Но он найдет, обязательно найдет! Он просто обязан устроить для своей матери ту жизнь, которую она заслуживает по праву своего рождения. Она – Ланская, и он – Ланской, пусть даже они и носят совсем другую фамилию. И усадьба эта – его, и клад, который старая сволочь Рокотов куда-то запрятал, тоже его.

Черт, как обидно, что эти три стервы – две старые, одна молодая – не могут понять, где именно все спрятано! Неужели Рокотов так и не оставил им ключа? Ведь он же знает, знает этот ключ, вот только понять бы, где та дверь, которую он отпирает.

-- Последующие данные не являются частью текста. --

/-- R213 (1) (2) (4) (6) (7): after a block update, a sync, a reset the LFO is in range; a held waveform has no increment; a block draws at most once, a sync
exactly once; a reset draws nothing and is idempotent. -/
def Obligations.LfoStaysInRange : Prop :=
  ∀ (c : Cfg) (P : Memory) (n : Nat) (l : Lfo), LfoSound c l → 1 ≤ n →
    LfoSound c (lfoBlockUpdate c P n l) ∧ LfoSound c (lfoSync c l) ∧ LfoSound c (lfoReset l) ∧
    ((enumLfoWave (memRead P 0x11) = .square ∨ enumLfoWave (memRead P 0x11) = .sh8 ∨ enumLfoWave (memRead P 0x11) = .shFree) → (lfoBlockUpdate c P n l).inc = 0) ∧
    ((lfoBlockUpdate c P n l).rng = l.rng ∨ (lfoBlockUpdate c P n l).rng = xorshift32 l.rng) ∧
    (lfoSync c l).rng = xorshift32 l.rng ∧ (lfoReset l).rng = l.rng ∧ lfoReset (lfoReset l) = lfoReset l

/-- R209, R210: when a new value is drawn: in 8-step mode exactly when the eighth of the cycle has changed, in free mode exactly when the last block
wrapped, in the other modes never. -/
def Obligations.SampleAndHoldRedraws : Prop :=
  ∀ (c : Cfg) (P : Memory) (n : Nat) (l : Lfo),
    let l' := lfoBlockUpdate c P n l
    let idx := min (c.mul 8 l.p).floor.toNat 7
    let drawn : Prop := l'.rng = xorshift32 l.rng ∧ l'.sh = c.randMap (xorshift32 l.rng)
    let kept : Prop := l'.rng = l.rng ∧ l'.sh = l.sh
    (enumLfoWave (memRead P 0x11) = .sh8 → idx ≠ l.stepIdx.val → drawn ∧ l'.stepIdx.val = idx) ∧
    (enumLfoWave (memRead P 0x11) = .sh8 → idx = l.stepIdx.val → kept ∧ l'.stepIdx = l.stepIdx) ∧
    (enumLfoWave (memRead P 0x11) = .shFree → l.wrap = true → drawn) ∧ (enumLfoWave (memRead P 0x11) = .shFree → l.wrap = false → kept) ∧
    (enumLfoWave (memRead P 0x11) ≠ .sh8 → enumLfoWave (memRead P 0x11) ≠ .shFree → kept) ∧ (enumLfoWave (memRead P 0x11) ≠ .sh8 → l'.stepIdx = l.stepIdx)

/-- R212, R213 (5), in exact arithmetic: with a continuous waveform the line of one block ends where the next block begins. That this holds for a next block of
any length `m` follows from R212's pseudocode; R212's corner case (d) says otherwise, and R213 (5) claims it for a constant length only. The model follows the
pseudocode: DEDUCED, log entry 21. -/
def Obligations.LfoLineMeetsNextBlock : Prop :=
  ∀ (c : Cfg) (P : Memory) (n m : Nat) (l : Lfo), c.num = .exact → 1 ≤ n →
    enumLfoWave (memRead P 0x11) ≠ .square → enumLfoWave (memRead P 0x11) ≠ .sh8 → enumLfoWave (memRead P 0x11) ≠ .shFree →
    (lfoBlockUpdate c P m (lfoBlockUpdate c P n l)).val =
      (lfoBlockUpdate c P n l).val + (n : Sys2Proof.Num) * (lfoBlockUpdate c P n l).inc

/-- R213 (3), in exact arithmetic: while `SINE` stays within [−1, 1] on its domain [0,1), so does the LFO's value at every block start. -/
def Obligations.LfoValueIsBounded : Prop :=
  ∀ (c : Cfg) (P : Memory) (n : Nat) (l : Lfo), c.num = .exact →
    (∀ p, 0 ≤ p → p < 1 → -1 ≤ c.sine p ∧ c.sine p ≤ 1) → LfoSound c l →
    -1 ≤ (lfoBlockUpdate c P n l).val ∧ (lfoBlockUpdate c P n l).val ≤ 1

/-! How a patch byte is read. -/

/-- R101 to R106, R30: the enumeration codes, a byte above the highest code read as the highest, and the flag bytes; with them the stage pair of each envelope
stage (R151, R181), the index of its rate and level bytes. -/
def Obligations.PatchByteCodes : Prop :=
  ∀ b : Byte,
    (u7 b).val = min b.toNat 127 ∧
    enumMode b = (if b.toNat = 0 then .poly else if b.toNat = 1 then .monoFull else .monoLegato) ∧
    enumLfoWave b = (if b.toNat = 0 then .sine else if b.toNat = 1 then .tri else if b.toNat = 2 then .sawUp
      else if b.toNat = 3 then .sawDown else if b.toNat = 4 then .square else if b.toNat = 5 then .sh8 else .shFree) ∧
    enumKsCurve b = (if b.toNat = 0 then .negLin else if b.toNat = 1 then .negExp else if b.toNat = 2 then .posExp else .posLin) ∧
    enumFbType b = (if b.toNat = 0 then .plain else .square) ∧
    enumFreqMode b = (if b.toNat = 0 then .ratio else .fixed) ∧
    (en b = false ↔ b = 0) ∧
    (stageIdx .attack = 0 ∧ stageIdx .decay1 = 1 ∧ stageIdx .decay2 = 2 ∧ stageIdx .sustain = 2 ∧ stageIdx .release = 3 ∧ stageIdx .idle = 3)

/-! Added after the first review. -/

/-- R207, R208, R211, R212: every element a block update writes, from the patch bytes 0x11 to 0x13 (R95), the waveforms row by row and the fade. The held value
`sh` and `stepIdx` after the redraw are `SampleAndHoldRedraws`'s. -/
def Obligations.LfoBlockUpdateWritesEveryElement : Prop :=
  (∀ (c : Cfg) (P : Memory) (n : Nat) (l : Lfo), 1 ≤ n →
    let l' := lfoBlockUpdate c P n l
    let w := enumLfoWave (memRead P 0x11)
    let dphi := c.div (c.lfoHz (u7 (memRead P 0x12))) c.sampleRate
    let D := c.lfoDelaySamples (u7 (memRead P 0x13))
    let u := c.add l.p (c.mul (c.ofNat n) dphi)
    l'.p = c.frac u ∧ l'.e = min (l.e + n) D ∧
    l'.val = c.mul (wave c w l.p l'.sh) (fade c l.e D) ∧
    (w = .sine ∨ w = .tri ∨ w = .sawUp ∨ w = .sawDown →
      l'.inc = c.div (c.sub (c.mul (wave c w l'.p l'.sh) (fade c l'.e D)) l'.val) (c.ofNat n)) ∧
    (w = .square ∨ w = .sh8 ∨ w = .shFree → l'.inc = 0) ∧
    (l'.wrap = true ↔ 1 ≤ u)) ∧
  (∀ (c : Cfg) (p sh : Sys2Proof.Num),
    wave c .sine p sh = c.sine p ∧
    (p < 1 / 4 → wave c .tri p sh = c.mul 4 p) ∧
    (1 / 4 ≤ p → p < 3 / 4 → wave c .tri p sh = c.sub 2 (c.mul 4 p)) ∧
    (3 / 4 ≤ p → wave c .tri p sh = c.sub (c.mul 4 p) 4) ∧
    wave c .sawUp p sh = c.sub (c.mul 2 p) 1 ∧ wave c .sawDown p sh = c.sub 1 (c.mul 2 p) ∧
    (p < 1 / 2 → wave c .square p sh = 1) ∧ (1 / 2 ≤ p → wave c .square p sh = -1) ∧
    wave c .sh8 p sh = sh ∧ wave c .shFree p sh = sh) ∧
  ∀ (c : Cfg) (e D : Nat), fade c e 0 = 1 ∧ (D ≠ 0 → fade c e D = min 1 (c.div (c.ofNat e) (c.ofNat D)))

/-- R8, R12, R133: under the exact instance the four operations and `frac` are the exact ones, and an integer or a constant is itself. Under binary32 each
answers the round-to-nearest-even of its exact result, `frac` that of `x − floor(x)`, or 0 where that would be 1; so is an integer used as a NUM, which is
the model's reading (DEDUCED, log entry 7). The premise on the exact result says that its rounding is finite: R8 and R380 say that no other arises, and what
the model then answers is its own free value (log entry 18). `clamp` is as R12 writes it. -/
def Obligations.OperationsRoundTheirExactResult : Prop :=
  (∀ (c : Cfg) (x y : Sys2Proof.Num), c.num = .exact →
    c.add x y = x + y ∧ c.sub x y = x - y ∧ c.mul x y = x * y ∧ (y ≠ 0 → c.div x y = x / y) ∧ c.frac x = x - (x.floor : Sys2Proof.Num) ∧
    c.round x = x ∧ (∀ n : Int, c.ofInt n = (n : Sys2Proof.Num)) ∧ ∀ n : Nat, c.ofNat n = (n : Sys2Proof.Num)) ∧
  (∀ (c : Cfg) (x y : Sys2Proof.Num), c.num = .binary32 →
    let finite : Sys2Proof.Num → Prop := fun q => |q| < 2 ^ 128 - 2 ^ 103
    (finite (x + y) → NearestEven (x + y) (c.add x y)) ∧ (finite (x - y) → NearestEven (x - y) (c.sub x y)) ∧
    (finite (x * y) → NearestEven (x * y) (c.mul x y)) ∧ (y ≠ 0 → finite (x / y) → NearestEven (x / y) (c.div x y)) ∧
    (NearestEven (x - (x.floor : Sys2Proof.Num)) (c.frac x) ∨ (NearestEven (x - (x.floor : Sys2Proof.Num)) 1 ∧ c.frac x = 0)) ∧
    (finite x → NearestEven x (c.round x)) ∧
    (∀ n : Int, finite (n : Sys2Proof.Num) → NearestEven (n : Sys2Proof.Num) (c.ofInt n)) ∧
    ∀ n : Nat, finite (n : Sys2Proof.Num) → NearestEven (n : Sys2Proof.Num) (c.ofNat n)) ∧
  ∀ x lo hi : Sys2Proof.Num,
    (x < lo → clamp x lo hi = lo) ∧ (lo ≤ x → hi < x → clamp x lo hi = hi) ∧ (lo ≤ x → x ≤ hi → clamp x lo hi = x)
end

Что ж, пока они не догадаются, он любой ценой должен держать их в поле своего наблюдения, не терять из виду. Рано или поздно они, благодаря его помощи, его подсказкам, все-таки поймут, что Рокотов оставил им неплохое наследство, а поняв, обязательно догадаются, где именно оно лежит. В конце концов, не зря же старик свою доченьку ненаглядную хранительницей музея поставил. Понимал же, гад, что свой человек должен усадьбу сторожить, чтобы, когда время придет, достать все втихомолку да и толкнуть за границу. И вот после этого можно будет начать жить по-настоящему.

Надо вводить в игру девочку. Не хотелось бы, конечно. Она, несмотря на юный возраст, не по годам хитра, как щука вцепится острыми зубьями, не отдерешь без крови. Но без нее он не справится. В городе он еще может присматривать за этим проклятым рокотовским семейством, а вот в усадьбе ему будет нужен помощник, который станет его глазами и ушами.

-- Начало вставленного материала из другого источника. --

-- ==== Sys2Proof/Laws/PerInstr.lean ====
section
/-! SUPPORT. A statement made once per command: the word an assembler writes carries the command's opcode of R81 in its top byte. -/

namespace Sys2Proof.Laws.OpcodeField

/-- The opcode column of R81. -/
def opcodeOf (i : Instr) : Nat :=
  match i with
  | .nop => 0x00
  | .noteOn _ _ => 0x01
  | .noteOff _ => 0x02
  | .ctrlChange _ _ => 0x03
  | .pitchBend _ => 0x04
  | .opParam _ _ _ => 0x05
  | .patchWr _ _ => 0x06
  | .applyPatch => 0x07
  | .allNotesOff => 0x08
  | .allSoundOff => 0x09
  | .sysReset => 0x0A
  | .render _ => 0x0B

/-- The encoded command carries its opcode (R80, R81). -/
def Statement (i : Instr) : Prop := fieldOpcode (encode i) = opcodeOf i

theorem nop : Statement .nop := fieldOpcode_wordB _ _ _ _

theorem noteOn (note velocity : Nat) : Statement (.noteOn note velocity) := fieldOpcode_wordB _ _ _ _

theorem noteOff (note : Nat) : Statement (.noteOff note) := fieldOpcode_wordB _ _ _ _

theorem ctrlChange (id value : Nat) : Statement (.ctrlChange id value) := fieldOpcode_wordB _ _ _ _

theorem pitchBend (bend : Int) : Statement (.pitchBend bend) := fieldOpcode_wordH _ _

theorem opParam (op offset value : Nat) : Statement (.opParam op offset value) := fieldOpcode_wordB _ _ _ _

theorem patchWr (addr value : Nat) : Statement (.patchWr addr value) := fieldOpcode_wordB _ _ _ _

theorem applyPatch : Statement .applyPatch := fieldOpcode_wordB _ _ _ _

theorem allNotesOff : Statement .allNotesOff := fieldOpcode_wordB _ _ _ _

theorem allSoundOff : Statement .allSoundOff := fieldOpcode_wordB _ _ _ _

theorem sysReset : Statement .sysReset := fieldOpcode_wordB _ _ _ _

theorem render (n : Nat) : Statement (.render n) := fieldOpcode_wordH _ _

end Sys2Proof.Laws.OpcodeField
end

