/-- `ilog2` is the binary logarithm rounded down. -/
theorem ilog2_bounds {q : Num} (hq : 0 < q) : (2 : Num) ^ ilog2 q ≤ q ∧ q < (2 : Num) ^ (ilog2 q + 1) := by
  have h2 : (0 : Num) < 2 := two_pos
  obtain ⟨N, hN⟩ : ∃ N : Nat, q.num = N := Int.eq_ofNat_of_zero_le (Rat.num_pos.mpr hq).le
  have hN0 : N ≠ 0 := by have := Rat.num_pos.mpr hq; omega
  have hden : (0 : Num) < q.den := by exact_mod_cast q.den_pos
  have hqN : q * q.den = N := by rw [Rat.mul_den_eq_num, hN]; rfl
  have hNlo : (2 : Num) ^ N.log2 ≤ N := by exact_mod_cast Nat.log2_self_le hN0
  have hNhi : (N : Num) < 2 ^ (N.log2 + 1) := by exact_mod_cast Nat.lt_log2_self
  have hDlo : (2 : Num) ^ q.den.log2 ≤ q.den := by exact_mod_cast Nat.log2_self_le q.den_nz
  have hDhi : (q.den : Num) < 2 ^ (q.den.log2 + 1) := by exact_mod_cast Nat.lt_log2_self
  have hlo : (2 : Num) ^ ((N.log2 : Int) - q.den.log2 - 1) ≤ q := by
    rw [sub_sub, zpow_sub₀ h2.ne', div_le_iff₀ (by positivity)]
    calc (2 : Num) ^ (N.log2 : Int) ≤ q * q.den := by rw [hqN]; exact_mod_cast hNlo
      _ ≤ q * 2 ^ ((q.den.log2 : Int) + 1) := mul_le_mul_of_nonneg_left (by exact_mod_cast hDhi.le) hq.le
  have hhi : q < (2 : Num) ^ ((N.log2 : Int) - q.den.log2 + 1) := by
    rw [sub_add_eq_add_sub, zpow_sub₀ h2.ne', lt_div_iff₀ (by positivity)]
    calc q * 2 ^ (q.den.log2 : Int) ≤ q * q.den := mul_le_mul_of_nonneg_left (by exact_mod_cast hDlo) hq.le
      _ < 2 ^ ((N.log2 : Int) + 1) := by rw [hqN]; exact_mod_cast hNhi
  simp only [ilog2, pow2_eq_zpow, hN, Int.toNat_natCast]
  split_ifs with h
  · exact ⟨h, hhi⟩
  · exact ⟨hlo, by rw [sub_add_cancel]; exact not_le.mp h⟩

/-- `roundHalfEven` moves by at most one half, and by one half only to an even integer. -/
theorem roundHalfEven_close (y : Num) :
    |(roundHalfEven y : Num) - y| ≤ 1 / 2 ∧ (|(roundHalfEven y : Num) - y| = 1 / 2 → roundHalfEven y % 2 = 0) := by
  have h0 : (y.floor : Num) ≤ y := Rat.floor_le y
  have h1 : y < y.floor + 1 := by exact_mod_cast Rat.lt_floor_add_one y
  unfold roundHalfEven
  dsimp only
  split_ifs with hlt hgt heven
  · rw [abs_of_nonpos (by linarith)]
    exact ⟨by linarith, fun h => by linarith⟩
  · push_cast
    rw [abs_of_nonneg (by linarith)]
    exact ⟨by linarith, fun h => by linarith⟩
  · rw [abs_of_nonpos (by linarith)]
    exact ⟨by linarith, fun _ => heven⟩
  · push_cast
    rw [abs_of_nonneg (by linarith)]
    exact ⟨by linarith, fun _ => by omega⟩

/-- No integer is nearer than `roundHalfEven`. -/
theorem roundHalfEven_nearest (y : Num) (n : Int) : |(roundHalfEven y : Num) - y| ≤ |(n : Num) - y| := by
  rcases eq_or_ne (roundHalfEven y) n with rfl | hne
  · exact le_refl _
  · have hdist : (1 : Num) ≤ |(roundHalfEven y : Num) - n| := by exact_mod_cast Int.one_le_abs (sub_ne_zero.mpr hne)
    linarith [abs_sub_le (roundHalfEven y : Num) y n, abs_sub_comm y (n : Num), (roundHalfEven_close y).1]

/-- Where another integer is as near as `roundHalfEven`, the two are neighbours and `roundHalfEven` is the even one. -/
theorem roundHalfEven_tie {y : Num} {n : Int} (hne : n ≠ roundHalfEven y) (h : |(n : Num) - y| = |(roundHalfEven y : Num) - y|) :
    |(roundHalfEven y : Num) - n| = 1 ∧ ∃ k, roundHalfEven y = 2 * k := by
  obtain ⟨hhalf, heven⟩ := roundHalfEven_close y
  have hdist : (1 : Num) ≤ |(roundHalfEven y : Num) - n| := by exact_mod_cast Int.one_le_abs (sub_ne_zero.mpr hne.symm)
  have htri := abs_sub_le (roundHalfEven y : Num) y n
  rw [abs_sub_comm y (n : Num), h] at htri
  exact ⟨by linarith, roundHalfEven y / 2, by have := heven (by linarith); omega⟩

/-- The exponent of the unit in the last place at a magnitude `q` (R8 (b)): 24 significant bits, least exponent -126. -/
def ulpExp (q : Num) : Int := max (ilog2 q) (-126) - 23

/-- `roundBinary32` rounds a magnitude to a whole number of units in its last place. -/
theorem roundBinary32_of_pos {q : Num} (hq : 0 < q) :
    roundBinary32 q = (roundHalfEven (q / (2 : Num) ^ ulpExp q) : Num) * (2 : Num) ^ ulpExp q := by
  simp [roundBinary32, hq.ne', hq.not_gt, abs_of_pos hq, pow2_eq_zpow, ulpExp]

theorem roundBinary32_neg (q : Num) : roundBinary32 (-q) = -roundBinary32 q := by
  rcases lt_trichotomy q 0 with h | rfl | h
  · simp [roundBinary32, h, h.ne, h.not_gt]
  · simp [roundBinary32]
  · simp [roundBinary32, h, h.ne', h.not_gt]

theorem ulpExp_ge (q : Num) : -149 ≤ ulpExp q := by unfold ulpExp; omega

theorem ulpExp_le {q : Num} (hq : 0 < q) (h : q < 2 ^ 128) : ulpExp q ≤ 104 := by
  have : (2 : Num) ^ ilog2 q < 2 ^ (128 : Int) := (ilog2_bounds hq).1.trans_lt (by exact_mod_cast h)
  rw [zpow_lt_zpow_iff_right₀ one_lt_two] at this
  unfold ulpExp; omega

/-- A magnitude is below 2^24 units in its last place. -/
theorem div_ulp_lt {q : Num} (hq : 0 < q) : q / (2 : Num) ^ ulpExp q < 2 ^ 24 := by
  rw [div_lt_iff₀ (by positivity), ← zpow_natCast, ← zpow_add₀ two_ne_zero]
  exact (ilog2_bounds hq).2.trans_le (zpow_le_zpow_right₀ one_le_two (by unfold ulpExp; push_cast; omega))

/-- Every binary32 value is a multiple of the least unit, 2^-149. -/
theorem IsBinary32.multiple_least {z : Num} (hz : IsBinary32 z) : ∃ n : Int, z = (n : Num) * (2 : Num) ^ (-149 : Int) := by
  obtain ⟨m, e, -, he, -, rfl⟩ := hz
  refine ⟨m * 2 ^ (e + 149).toNat, ?_⟩
  have : (2 : Num) ^ e = (2 : Num) ^ (e + 149).toNat * (2 : Num) ^ (-149 : Int) := by
    rw [← zpow_natCast, ← zpow_add₀ two_ne_zero]; congr 1; omega
  rw [this]; push_cast; ring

Мужчина, кряхтя, поднялся с кресла, стоящего у письменного стола, и, подойдя к шкафу, достал из него керамическую табличку. Эту табличку дед его жены трепетно хранил до конца своих дней. Небольшой прямоугольник плитки был теплым на ощупь. Выпуклые листья и цветы складывались в хитрый, внимательный павлиний глаз, который, глядя на него, будто насмехался над бушевавшей в его душе бурей.

Он погладил белую чашу, на минуту прикрыв глаза, почувствовал запах травы, покрытой утренней росой, и глубоко вздохнул. С этой плиткой были связаны самые смелые его мечты, и он был убежден, что скоро, совсем скоро они обязательно воплотятся в реальность.

* * *

Все страньше и страньше… Обдумывая события, которые происходили вокруг нее в последнее время, Лера не могла не вспомнить любимую присказку из «Алисы в Стране чудес». В ее случае странным было все вокруг, однако, составляя полный перечень всего непонятного и необъяснимого, что ее тревожило и волновало, Лера не могла не включить в него одним из первых пунктов тот факт, что она стремительно худела.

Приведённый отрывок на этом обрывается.